Constant current source will give better, more uniform appearance, and allow it to meet a tighter tolerance specification.

Two technologies can be considered in designing the LED driver: the first one is linear current control driver; the second is switch mode current control driver.
The Linear current control or constant current source is commonly used due to lower cost than the Switch mode current control driver.

LED Constant Current Source
A constant current source for LED is usually consisting of a small integrated circuit and several external components, the constant current configuration serves as a relatively inexpensive LED driver solution. The drive current is typically set during design by the use of an external resistor connected between ground and a single pin of the IC chip package. The circuitry is compact enough to fit directly on the circuit board along with the LED lights in the array. As the voltage fluctuates during operation, the constant current source will do the job to compensate and to maintain a steady current output for each of the LEDs within the array. Lighting systems equipped with multiple LEDs may operate from several redundant constant current sources. In such a case, the components are located upon the same circuit board and share a common power supply.
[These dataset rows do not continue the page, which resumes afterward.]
/-- Rows 0x0F10 to 0x0F12 (03 R133 to R137, R681). -/
def Obligations.StallRows : Prop :=
  ∀ (s : State) (id op : Nat) (o : Order) (e : FwEnv), FwReady s id op o e →
    let u := tick e.t s
    let b := bindBlk o
    let st := par o 0 2
    (op = 0x0F10 → ∀ r, ownerRec u b.owner = some r → Fresh (r.bindRule == 0) u o b.owner →
      (∀ f, bindFields b = some f → Fails (.stallBind id e) s id o e f.1 f.2) ∧
      (bindFields b = none → ownerActive u b.owner = false → Fails (.stallBind id e) s id o e 0x0324 0) ∧
      (bindFields b = none → ownerActive u b.owner = true → ∀ f, bindChecks u b r = some f →
        Fails (.stallBind id e) s id o e f.1 f.2) ∧
      (bindFields b = none → ownerActive u b.owner = true → bindChecks u b r = none → ∀ ap v,
        GoesOn (r.bindRule == 0) u o e b.owner ap v →
        let gen := (stall v b.stall).gen + 1
        Plans (.stallBind id e) s id o
          { word := gen.toNat, items := [.bind b gen] ++ seqItems v ap ++ keeps ap gen.toNat } v)) ∧
    (∀ free c, (op = 0x0F11 ∧ free = true ∧ c = .stallUnbind id e ∨ op = 0x0F12 ∧ free = false ∧ c = .stallReset id e) →
      (4095 < st → Fails c s id o e 0x0118 0) ∧
      (st = 0 → Fails c s id o e 0x0325 0) ∧
      (0 < st → st ≤ 4095 → (stall u st).state = .free → Fails c s id o e 0x0320 0) ∧
      (0 < st → st ≤ 4095 → (stall u st).state ≠ .free → Plans c s id o { items := [.hardReset st free] } u))

/-- Rows 0x0F20 to 0x0F22, 0x0F30, 0x0F40, 0x0F41 (10 R439, R479, R482; 12 R527; 14 R611, R613). -/
def Obligations.PairAndPlatformRows : Prop :=
  ∀ (s : State) (id op : Nat) (o : Order) (e : FwEnv), FwReady s id op o e →
    let u := tick e.t s
    let side := par o 0 1
    let v0 := par o 0 4
    (op = 0x0F20 → Fresh true u o 0 → ∀ a v,
      firstBad [
        refuse (1 < side) 0x0118 0,
        refuse (u.mram.pairRec.isSome || (u.faults.lifecycle != 2 && u.faults.lifecycle != 3) || (twinNamed u).isNone) 0x0330 0,
        refuse (side = 1 && (u.keeper.loaded.any (fun p => p.1 != 0) || (List.range 1024).any (fun n => n != 0 && ownerState u n != 0) ||
          (boundStalls u).any (fun b => b.1 != 0))) 0x0332 0,
        refuse ((ownerRec u 0).isNone) 0x0215 0] = none →
      GoesOn true u o e 0 (some a) v →
      exec (.pairBind id e) s = .next (gate s (helloBoth (startHandshake 1
        { modOrder v id (fun x => { x with stage := .waitPair }) with pair := { v.pair with hsOrder := some id, hsPurpose := 1 } })))) ∧
    (op = 0x0F21 → Fresh true u o 0 →
      (u.mram.pairRec = none → Fails (.pairUnbind id e) s id o e 0x0330 0) ∧
      (u.mram.pairRec.isSome = true → (ownerRec u 0).isSome = true → ∀ a v, GoesOn true u o e 0 (some a) v →
        Plans (.pairUnbind id e) s id o { items := [seqItem v a, .pairGone, .keep a.owner a.seq 0] } v)) ∧
    (op = 0x0F22 →
      let waiting := u.pair.state = psSole ∧ u.pair.session = true ∧ (u.pair.twinState = psWaiting ∨ u.pair.twinState = psJoining) ∧
        u.pair.joinOrder = none
      (¬ waiting → Fails (.pairJoin id e) s id o e 0x0330 0) ∧
      (waiting → exec (.pairJoin id e) s = .next (gate s (sendStream
        { modOrder u id (fun x => { x with stage := .waitPair }) with
          pair := { u.pair with joinOrder := some id, joinTries := 1, resyncRecords := 0 } })))) ∧
    (op = 0x0F30 →
      let g : GateArgs := { gateFor u o 0 with window := u.vigil.timeValid }
      let cur := u.vigil.seconds.toNat
      ifApplied u o g = none →
      (u.vigil.timeValid = true → v0 + 300 < cur → Fails (.vigilSetTime id e) s id o e 0x0118 0) ∧
      (∀ a v, (u.vigil.timeValid = false ∨ cur ≤ v0 + 300) → Approved u o e g a v → Plans (.vigilSetTime id e) s id o
        { word := cur + (if v.vigil.timeValid then 2 ^ 32 else 0),
          items := [seqItem v a, .vigilTime v0, .keep a.owner a.seq (cur + (if v.vigil.timeValid then 2 ^ 32 else 0))] } v)) ∧
    (op = 0x0F40 → Fresh true u o 0 → (ownerRec u 0).isSome = true → (∃ l, approvalsOf o = .good l) →
      (∀ f, checkPdb u (opAux o) = .error f → Fails (.pdbApply id e) s id o e f.1 f.2) ∧
      (∀ p a v, checkPdb u (opAux o) = .ok p → GoesOn true u o e 0 (some a) v → Plans (.pdbApply id e) s id o
        { word := p.version, items := [seqItem v a, .pdb p, .keep a.owner a.seq p.version] } v)) ∧
    (op = 0x0F41 → Fresh true u o 0 → (ownerRec u 0).isSome = true → (∃ l, approvalsOf o = .good l) →
      let b := opAux o
      ((calibForm b = false ∨ field b 8 4 ≤ calibVersion u) → Fails (.calibApply id e) s id o e 0x0352 0) ∧
      (∀ a v, calibForm b = true → calibVersion u < field b 8 4 → GoesOn true u o e 0 (some a) v →
        let n := (applyCalib b v).1
        Plans (.calibApply id e) s id o { word := n, items := [seqItem v a, .calib b, .keep a.owner a.seq n] } v))

/-- Rows 0x0F50 to 0x0F56 (14 R616 to R623). -/
def Obligations.LifecycleRows : Prop :=
  ∀ (s : State) (id op : Nat) (o : Order) (e : FwEnv), FwReady s id op o e →
    let u := tick e.t s
    let aux := opAux o
    (∀ dst c, (op = 0x0F51 ∧ dst = 3 ∧ c = .lcDeploy id e ∨ op = 0x0F52 ∧ dst = 4 ∧ c = .lcQuarantine id e) →
      Fresh true u o 0 → (ownerRec u 0).isSome = true → ∀ a v, Approved u o e (gateFor u o 0) a v →
      Plans c s id o { items := [.lifecycle dst a.seq a.pdigest, .keep a.owner a.seq 0] } (transition dst v)) ∧
    (op = 0x0F50 → (∃ l, approvalsOf o = .good l) → ∀ p cs, checkPdb u (aux.take 96) = .ok p → newRoster (aux.drop 96) (par o 20 1) (par o 21 1) = some cs →
      let r := blockOwner o 1 cs
      let all : OwnerRec := { r with m := r.n }
      let g : GateArgs := { gateFor u o 0 with required := [(0, some all)], owner0 := some all, window := false }
      firstBad [refuse (par o 0 2 % 1024 ≠ 0) 0x0118 0, refuse (allotmentBad u 0 r.tallyFirst r.tallyCount) 0x0214 0,
                ownerFields o] = none →
      Room o (blobLen (ownerBody r).length) → ∀ a v, Approved u o e g a v →
      let x := takeSeed (setVigilTime (par o 32 4) v)
      (x.1 = false → Plans (.lcCommission id e) s id o { status := 0x0354 } x.2) ∧
      (x.1 = true → ∀ img,
        let y := draw 32 x.2
        let z := draw 12 y.2
        masterImg (withRoot z.2) 0 y.1 1 0 0xFFFF 1 (zeros 16) = some img → Plans (.lcCommission id e) s id o
          { out := ownerBlob y.1 1 r z.1,
            items := [.rootCheck, .pdb p, .mram 0 0 (some img), .mram 0 1 none, anchorItem z.2 3 4 0 0 none [], .ownerRec r,
                      recordItem z.2 r (some a), .lifecycle 2 a.seq a.pdigest, .keep a.owner a.seq 0] } (transition 2 z.2))) ∧
    (op = 0x0F53 →
      (u.faults.lifecycle = 5 → Fails (.lcZeroize id e) s id o e 0x0001 0) ∧
      (u.faults.lifecycle ≠ 5 → (ownerRec u 0).isSome = true → ∀ a v, Approved u o e (gateFor u o 0) a v →
        Plans (.lcZeroize id e) s id o { items := [.zeroize 0x0206, .keep a.owner a.seq 0] } (transition 5 v))) ∧
    (op = 0x0F54 →
      (u.faults.lifecycle = 6 → Fails (.lcRetire id e) s id o e 0x0001 0) ∧
      (u.faults.lifecycle = 1 → par o 0 4 ≠ 0 → Fails (.lcRetire id e) s id o e 0x0118 0) ∧
      (u.faults.lifecycle = 1 → par o 0 4 = 0 →
        Plans (.lcRetire id e) s id o { items := [.fuseR, .zeroize 0x0206] } (transition 6 u))) ∧
    (∀ r, vouched u 0 aux = .ok r → (∃ l, approvalsOf o = .good l) →
      let g : GateArgs := { gateFor u o 0 with required := [(0, some r)], owner0 := some r, window := u.vigil.timeValid }
      (u.vigil.timeValid = false ∨ par o 0 4 = 0) → ∀ a v, Approved u o e g a v →
      let w := if v.vigil.timeValid then v else setVigilTime (par o 0 4) v
      (op = 0x0F54 → u.faults.lifecycle ≠ 6 → u.faults.lifecycle ≠ 1 →
        Plans (.lcRetire id e) s id o { items := [.fuseR, .zeroize 0x0206, .keep a.owner a.seq 0] } (transition 6 w)) ∧
      (op = 0x0F55 →
        ((takeSeed w).1 = false → Plans (.lcRecommission id e) s id o { status := 0x0354 } (takeSeed w).2) ∧
        ((takeSeed w).1 = true →
          let x := (takeSeed w).2
          Plans (.lcRecommission id e) s id o
            { items := [.rootCheck] ++ (deadMasters (withRoot x)).map (fun p => .mram p.1 p.2 none) ++
                       [.lifecycle 2 a.seq a.pdigest, .ownerRec r, .keep a.owner a.seq 0] } (transition 2 x)))) ∧
    (op = 0x0F56 →
      let n := field (inputOf o) 0 2 % 1024
      ((anyOmk u n).isSome = true → Fails (.recordAdopt id e) s id o e 0x0221 0) ∧
      (anyOmk u n = none → ∀ k, vouched u n (inputOf o) = .error k → Fails (.recordAdopt id e) s id o e 0x0220 k) ∧
      (anyOmk u n = none → ∀ r, vouched u n (inputOf o) = .ok r →
        Plans (.recordAdopt id e) s id o { word := n, items := [.ownerRec r] } u))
Individual sub-circuits will appear to operate as one.

Junction Voltage Drop Variations
Another common cause of voltage fluctuation is the result of varying junction temperatures within the LED. As current passes through the LED, the junction temperature will begin to increase. This increase in temperature causes the forward voltage drop across the junction to decrease. Reductions in forward voltage lead to an increase of total current flowing through the LED light. The increase in current causes an increase in temperature. This continuous cycle can lead to catastrophic failure unless the current is limited. High power LEDs are extremely susceptible to variations in forward voltage. The constant current source provides an ideal solution in order to achieve a reliable circuit and prevent risk of thermal run away.

Manufacturing deviation
Imperfections during the LED manufacturing process can cause individual LED characteristics to vary somewhat drastically. The binning process relieves this dilemma by categorizing LEDs according to key characteristics including luminous intensity, spectral wavelength, and forward voltage drops. However, LEDs common to a voltage bin typically do not present identical forward voltage drops. Furthermore, the difference between the forward voltages of dissimilar bins may be dramatic. Some light emitting diode manufactures may not even offer binning according to forward voltage. As forward voltage differentials will cause drive current differentials. The solution is to apply the constant current source in order to compensate for such deviations caused by the LED manufacturing process.

Simplified Circuitry
Some engineers consider using simple resistor driven circuitry as a bad practice. This is mainly because forward currents can vary as the forward voltage across the LED and junction temperature changes. Deviations during LED manufacturing cause forward voltage drops to vary, which results in dissimilar drive currents. Varying source voltages often associated with automotive applications can also lead to current fluctuations. Although never recommended in lighting systems equipped with high power LEDs, simple resistor driven circuitry does not present such a negative impact when utilized within circuits containing traditional LEDs. However, one should be very cautions employing this technique! Typically the lower power devices such as a 100 mW LED, to not require advanced drive circuitry.

Although advanced circuitry may present numerous advantages when used in conjunction with lower power LEDs, the overall cost efficiency is typically not one of them. Heat dissipation is much less and forward currents only vary slightly in a properly designed circuit.
Considering the benefits cost efficiency are up to one hundred times greater with simplified drive circuitry, it is clear why such small variations in forward current become insignificant.
Selection of appropriate resistors and proper circuit architecture, help assure operation over a minimal current range even as the voltage variables are applied. It is very important to perform resistor calculations using the typical forward voltage drop as specified in the LED datasheets, but also while considering the minimum and maximum specified voltage drops. By doing so, it becomes easy to see how much or how little the forward current may vary between LED lots.